Group 1 is going to be heartbreaking.


----------



## masamune1 (Apr 13, 2010)

I wonder how well the first _Star Wars_ trilogy would have done if they were in this thread? The _Special Edition_ was released in the 90's, and I did think about putting them in for a brief moment.


----------



## Chee (Apr 13, 2010)

Wait for Movie of the 80s.


----------



## Lamb (Apr 13, 2010)

if you'd done that, _Blade Runner: The Director's Cut_ would've soloed


----------



## CrazyMoronX (Apr 14, 2010)

This whole competition is going to ruin my life.


----------



## Lamb (Apr 14, 2010)

I think, in order for this competition to go forth correctly, we should get rid of all the movies that we all know are bad, and replace them with _12 Monkeys_. 

EDIT: I think I'd make an acception for _Interview with the Vampire_, which should be replaced with Coppola's _Bram Stoker's Dracula_, which was somehow overlooked.


----------



## Hyouma (Apr 14, 2010)

^Unfortunately 12 Monkeys isn't doing as well as I had hoped too...

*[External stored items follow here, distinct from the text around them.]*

-- ==== Sys2Proof/Machine/Pages.lean ====
section
/-! DEFINITION. The common page header (chapter 02): PG_CTRL and the page states, events and errors, shadows and commits
at the page's boundary. -/

namespace Sys2Proof.Machine

/-- R107: the pages that hold shadowed registers. -/
def hasShadows (die page : Nat) : Bool :=
  if die = 0 then decide (3 ≤ page ∧ page ≤ 0x16) && page != 0x05
  else decide (1 ≤ page ∧ page ≤ 0x10) && page != 0x0F

/-- R109, R405, R432: the field-die pages that commit port by port. -/
def portPage (die page : Nat) : Bool := die != 0 && decide (0x0B ≤ page ∧ page ≤ 0x0E)

def isSlicePage (die page : Nat) : Bool := die != 0 && decide (1 ≤ page ∧ page ≤ 10)

/-- R677: a die whose logic was off is ready: in RUN when that was asked for, else in DOZE; its time copy is not loaded. -/
def State.dieUp (s : State) (d : Nat) : State :=
  let run := (s.die d).runAsked || s.flag d F.DPWR_CFG_KEEP_RUN
  let s := (s.set d F.DPWR_STAT_PSTATE (if run then 2 else 1)).countUp d F.DPWR_STAT_WAKES F.DPWR_STAT_OVF 1
  let s := s.setDie d { s.die d with timeLoaded := false, runAsked := false, heldOff := false }
  ((s.setBit 0 F.SEM_DIES_LOCKED (d - 1) true).endSequencer d).watchSyncDie d

/-- R84: an access to a field die whose logic is off wakes it first. -/
def State.touchDie (s : State) (d : Nat) : State :=
  if s.fieldDie d && s.pstate d == 0 then (s.dieUp d).coordinate else s

/-- An access to a page that the die implements and that is present and in service (R46, R77). -/
def State.pageAccess (s : State) (die page : Nat) (f : State → State) : State :=
  if s.awake && RegTable.implemented die page && (die == 0 || s.inService die) then f (s.touchDie die) else s

/-- A calibration run, the radio's included (R696), is in progress. -/
def State.calRuns (s : State) : Bool := s.cal.any (fun e => e.2.running) || s.rstate == 2

/-- R92: a block's work in progress has ended (PG_STAT.QUIET). The runs of the anchor's BST page are the tests that it
reports, those of seams, radio and anchor; slice and die tests are runs of the die's DBST page (R752; DEDUCED, log entry
102). -/
def State.pageQuiet (s : State) (die page : Nat) : Bool :=
  let testing := fun (f : Nat → Bool) => s.tests.any (fun e => f e.1 && (e.2.running || e.2.granted))
  let exchOn := fun (f : Exch → Bool) => s.exchs.any (fun e => decide (e.1 < 4096 ∧ e.1 / 16 = die) && f e.2)
  if s.pageState die page = 4 then false
  else if die = 0 then
    match page with
    | 0x04 => s.supply.flight.isNone
    | 0x06 => s.hsp.frame.isNone && !s.hsp.statusOn
    | 0x07 => !s.htw.busy && s.htw.attn.isNone
    | 0x08 => (List.range 4).all (fun c => !(s.cls c).writing)
    | 0x09 => !s.flag 0 F.TKT_SNAP_BUSY
    | 0x0A => s.exchs.isEmpty && s.coord.runs.isEmpty
    | 0x0B => (List.range 32).all (fun n => (s.pleList n).run.isNone)
    | 0x0C => !s.ssc.running
    | 0x0D => !s.flag 0 F.SSL_STAT_SELACT
    | 0x0E => s.saf.reqs.isEmpty
    | 0x0F => !s.sending && s.radio.rx.isNone
    | 0x10 => !s.sending && s.radio.rx.isNone && !s.radio.running
    | 0x11 => !s.sending && s.radio.rx.isNone
    | 0x12 => !s.calRuns && !s.flag 0 F.CAL_SAVE_BUSY
    | 0x13 => !testing (fun k => decide (3 ≤ k / 65536))
    | 0x14 => !s.nvBusy
    | 0x15 => s.darn.swaps.isEmpty
    | _ => true
  else if isSlicePage die page then
    (s.fstate die (page - 1) == 0 || decide (7 ≤ s.fstate die (page - 1))) && !s.sliceGranted die (page - 1)
  else
    match page with
    | 0x0B => !exchOn (fun _ => true)
    | 0x0C => !exchOn (fun e => e.origin.isExchange)
    | 0x0D => !exchOn (fun e => e.origin.isExchange && e.member.kind == 3)
    | 0x0E => !exchOn (fun e => e.origin.isProbe) && (List.range 8).all (fun p => !(s.watchOf die p).probing)
    | 0x10 => !testing (fun k => decide (k / 65536 ≤ 2 ∧ k / 256 % 256 = die))
    | _ => true

/-- What a change of a page's STATE starts or ends in its block. -/
def State.pageMoved (s : State) (die page : Nat) : State :=
  if die = 0 then
    match page with
    | 0x0C => if s.pageState 0 0x0C = 0 then s.sscAbort else s
    | 0x0D =>
      (if s.pageOn 0 0x0D then s.sslReserve else if s.pageState 0 0x0D = 0 then s.sslRelease else s.sslUpdate).coordinate
    | 0x0E => s.cmpSettle
    | 0x0B => s
    | _ => s.coordinate
  else
    let s := if page = 0x0C ∧ s.pageState die page = 3 then s.endHolds (some die) else s
    (s.watchSyncDie die).coordinate

/-- R92: a block is stopped by a fault: any STATE but OFF goes to FAULT. -/
def State.pageFault (s : State) (die page : Nat) : State :=
  if s.pageState die page = 0 then s else (s.setPage die page 5).pageMoved die page

/-- R92: EN of PG_CTRL written. A value already held is no request; a change that the table does not list is refused. -/
def State.writeEn (s : State) (die page : Nat) (value : Bool) : State :=
  let st := s.pageState die page
  let illegal := s.err die page 7
  if s.flag die (F.PG_EN page) = value then s
  else
    let t := s.set die (F.PG_EN page) (b2n value)
    if value then
      match st with
      | 0 => (t.setPage die page 1).pageMoved die page
      | 3 => t.set die (F.PG_RESTART_PEND page) 1
      | _ => illegal
    else
      match st with
      | 1 | 2 => (t.setPage die page 3).pageMoved die page
      | 3 => t.set die (F.PG_RESTART_PEND page) 0
      | 5 => (if isSlicePage die page then t.faultCleared die (page - 1) else t.setPage die page 0).pageMoved die page
      | _ => illegal

/-- R807, R93: DRAIN takes the written value at once, but in DARNED. There too a value already held is no request, as R92 has it
for EN (DEDUCED, log entry 101). -/
def State.writeDrain (s : State) (die page : Nat) (value : Bool) : State :=
  let st := s.pageState die page
  if s.flag die (F.PG_DRAIN page) = value then s
  else if st = 6 then s.err die page 7
  else
    let s := s.set die (F.PG_DRAIN page) (b2n value)
    if value ∧ (st = 1 ∨ st = 2) then (s.setPage die page 3).pageMoved die page else s

/-- R101, R103, R107: COMMIT written 1. -/
def State.writeCommit (s : State) (die page : Nat) : State :=
  if s.pageState die page = 6 then s.err die page 7
  else if hasShadows die page then s.set die (F.PG_COMMIT_PEND page) 1
  else s.set die (F.PG_SEQ page) (s.get die (F.PG_SEQ page) + 1)

/-- R724, R726: the test kind of a page. -/
def pageTestKind (die page : Nat) : Option Nat :=
  if die = 0 then
    match page with
    | 0x02 => some 3
    | 0x10 => some 4
    | 0x13 => some 5
    | _ => none
  else if isSlicePage die page then some 1
  else if page = 0x10 then some 2
  else none

/-- R92, R240, R726, R728: TEST written. A slice enters TESTING when its test starts, the other pages at once. The table
of R92 lists no change by a write of 0. On a page with no unit to test, as the RFC page without an enabled hop entry, the
write has no effect (DESIGN CHOICE, log entry 100). -/
def State.writeTest (s : State) (die page : Nat) (value : Bool) : State :=
  let st := s.pageState die page
  match pageTestKind die page with
  | none => s
  | some kind =>
    if s.flag die (F.PG_TEST page) = value then s
    else if !value then s.err die page 7
    else if st ≠ 0 ∧ st ≠ 2 then s.err die page 7
    else if kind = 1 then
      let sl := page - 1
      let s := s.set die (F.PG_TEST page) 1
      if st = 2 ∧ s.fstate die sl ≠ 0 then s.setSlice die sl { s.slice die sl with testHeld := true }
      else (s.requestTest 1 die sl).coordinate
    else
      let units := if kind = 3 then (List.range 8).filter (s.unitPresent 3 0)
        else if kind = 4 then ((List.range 128).find? (s.unitPresent 4 0)).toList else [0]
      let fresh := units.filter fun u =>
        let t := s.testUnit (testKey kind die u)
        !t.requested && !t.granted && !t.running
      if fresh.isEmpty then s
      else
        let s := { s with testFrom := Store.insert (Store.erase s.testFrom (256 * die + page)) (256 * die + page) st }
        let s := (s.set die (F.PG_TEST page) 1).setPage die page 4
        (fresh.foldl (fun s u => s.requestTest kind die u) s).coordinate

/-- PG_CTRL_EN (R89, R92). -/
def execPgCtrlEn (die page : Nat) (value : Bool) (s : State) : Out :=
  .next <| s.pageAccess die page fun s => s.hostWrite die page fun s => s.writeEn die page value

/-- PG_CTRL_DRAIN (R807). -/
def execPgCtrlDrain (die page : Nat) (value : Bool) (s : State) : Out :=
  .next <| s.pageAccess die page fun s => s.hostWrite die page fun s => s.writeDrain die page value

/-- PG_CTRL_COMMIT (R101). -/
def execPgCtrlCommit (die page : Nat) (s : State) : Out :=
  .next <| s.pageAccess die page fun s => s.hostWrite die page fun s => s.writeCommit die page

/-- PG_CTRL_TEST (R92, R726). -/
def execPgCtrlTest (die page : Nat) (s : State) : Out :=
  .next <| s.pageAccess die page fun s => s.hostWrite die page fun s => s.writeTest die page true

/-- PG_CTRL_LOCK (R90). -/
def execPgCtrlLock (die page : Nat) (s : State) : Out :=
  .next <| s.pageAccess die page fun s => s.hostWrite die page fun s => s.set die (F.PG_LOCK page) 1

/-- R89: a whole write of PG_CTRL: EN, DRAIN, COMMIT, TEST and LOCK act in that order. -/
def State.writeCtrl (s : State) (die page : Nat) (v : Word) : State :=
  let s := s.writeRo die page 0x004 v
  let s := (s.writeEn die page (bit v 0)).writeDrain die page (bit v 2)
  let s := if bit v 1 then s.writeCommit die page else s
  let s := s.writeTest die page (bit v 4)
  if bit v 3 then s.set die (F.PG_LOCK page) 1 else s

/-- PAGE_READY (R92): a STARTING block other than a slice (R232) is ready, or has found a fault. -/
def execPageReady (die page : Nat) (fault : Bool) (s : State) : Out :=
  .next <| s.when (RegTable.implemented die page && !isSlicePage die page && s.pageState die page == 1) fun s =>
    if fault then s.pageFault die page else (s.pageStarted die page).pageMoved die page

/-- PAGE_DRAIN_END (R92): a DRAINING block's work has ended. -/
def execPageDrainEnd (die page : Nat) (s : State) : Out :=
  .next <| s.when (RegTable.implemented die page && s.pageState die page == 3 && s.pageQuiet die page) fun s =>
    if s.flag die (F.PG_RESTART_PEND page) then
      ((s.set die (F.PG_RESTART_PEND page) 0).setPage die page 1).pageMoved die page
    else if !s.flag die (F.PG_EN page) then (s.setPage die page 0).pageMoved die page
    else if s.flag die (F.PG_DRAIN page) then s
    else (s.setPage die page 2).pageMoved die page

/-- PG_EVT_CLEAR (R94, R95, R629, R632): events written 1 are cleared, on a locked page too (R90). `raised`: the events
raised in the cycle of the write; they stay set. -/
def execPgEvtClear (die page : Nat) (value raised : Word) (s : State) : Out :=
  .next <| s.pageAccess die page fun s =>
    let s := s.attnSync
    let s := s.writeRo die page 0x00C value
    let s := s.setReg die page 0x00C (s.reg die page 0x00C &&& ~~~ (value &&& ~~~ raised))
    (if die = 0 then s else s.icuDeliverDie die).attnSync

/-- PG_FIRSTERR_CLEAR (R97): a write of any value. `same`: the code of an error recorded in the cycle of the write, which
becomes the new first error. -/
def execPgFirsterrClear (die page : Nat) (_value : Word) (same : Option Nat) (s : State) : Out :=
  .next <| s.pageAccess die page fun s => s.hostWrite die page fun s =>
    let s := s.setReg die page 0x014 0
    match same with
    | some c => s.err die page (c % 65536)
    | none => s

/-- The mask of the RWS fields of the register at a host address. -/
def rwsMask (a : Nat) : Word :=
  match RegTable.lookup (a / 1048576) (a / 4096 % 256) (a % 4096) with
  | some (r, _) => BitVec.ofNat 32 (RegTable.maskOf (fun x => x == .rws) r.fields)
  | none => 0

/-- R101: shadows that satisfy a condition on their address take effect. -/
def State.applyShadows (s : State) (f : Nat → Bool) : State :=
  let l := s.shadow.filter (fun e => f e.1)
  let s := l.foldl (fun s e =>
    let m := rwsMask e.1
    let old := Store.get s.regs e.1 (resetAt e.1)
    { s with regs := Store.put s.regs e.1 (resetAt e.1) ((old &&& ~~~ m) ||| (e.2 &&& m)) }) s
  { s with shadow := s.shadow.filter (fun e => !f e.1) }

Yay for the kick-off of the polls, nice organisation so far masamune (y).


----------



## masamune1 (Apr 15, 2010)

The first two polls are closed. Polls three and four will be finished in about half an hour.


----------



## masamune1 (Apr 15, 2010)

Okay, the first half of Round 1 is over, and the winners are in the OP.  Polls 5 and 6 are now up, and the last two are forthcoming.


----------



## Ennoea (Apr 15, 2010)

12 Monkey's didn't make it 

Okay if any of Will Smith's shit fest makes it through there will be some angry internet rants from my side


----------



## Old Sand Shinobi (Apr 15, 2010)

Ah good, the second set of polls managed to include most of the rest of my top ten list. The only ones I'd still want to add to your choices are _The Crow_ and _Tombstone_. Would've liked to put _Fresh_ on the list too, if I thought that anyone else here besides me had actually seen it. Maybe when we start polling "best overlooked movies of the 90's"...


----------



## masamune1 (Apr 15, 2010)

Old Sand Shinobi said:


> Ah good, the second set of polls managed to include most of the rest of my top ten list. The only ones I'd still want to add to your choices are _The Crow_ and _Tombstone_. Would've liked to put _Fresh_ on the list too, if I thought that anyone else here besides me had actually seen it. Maybe when we start polling "best overlooked movies of the 90's"...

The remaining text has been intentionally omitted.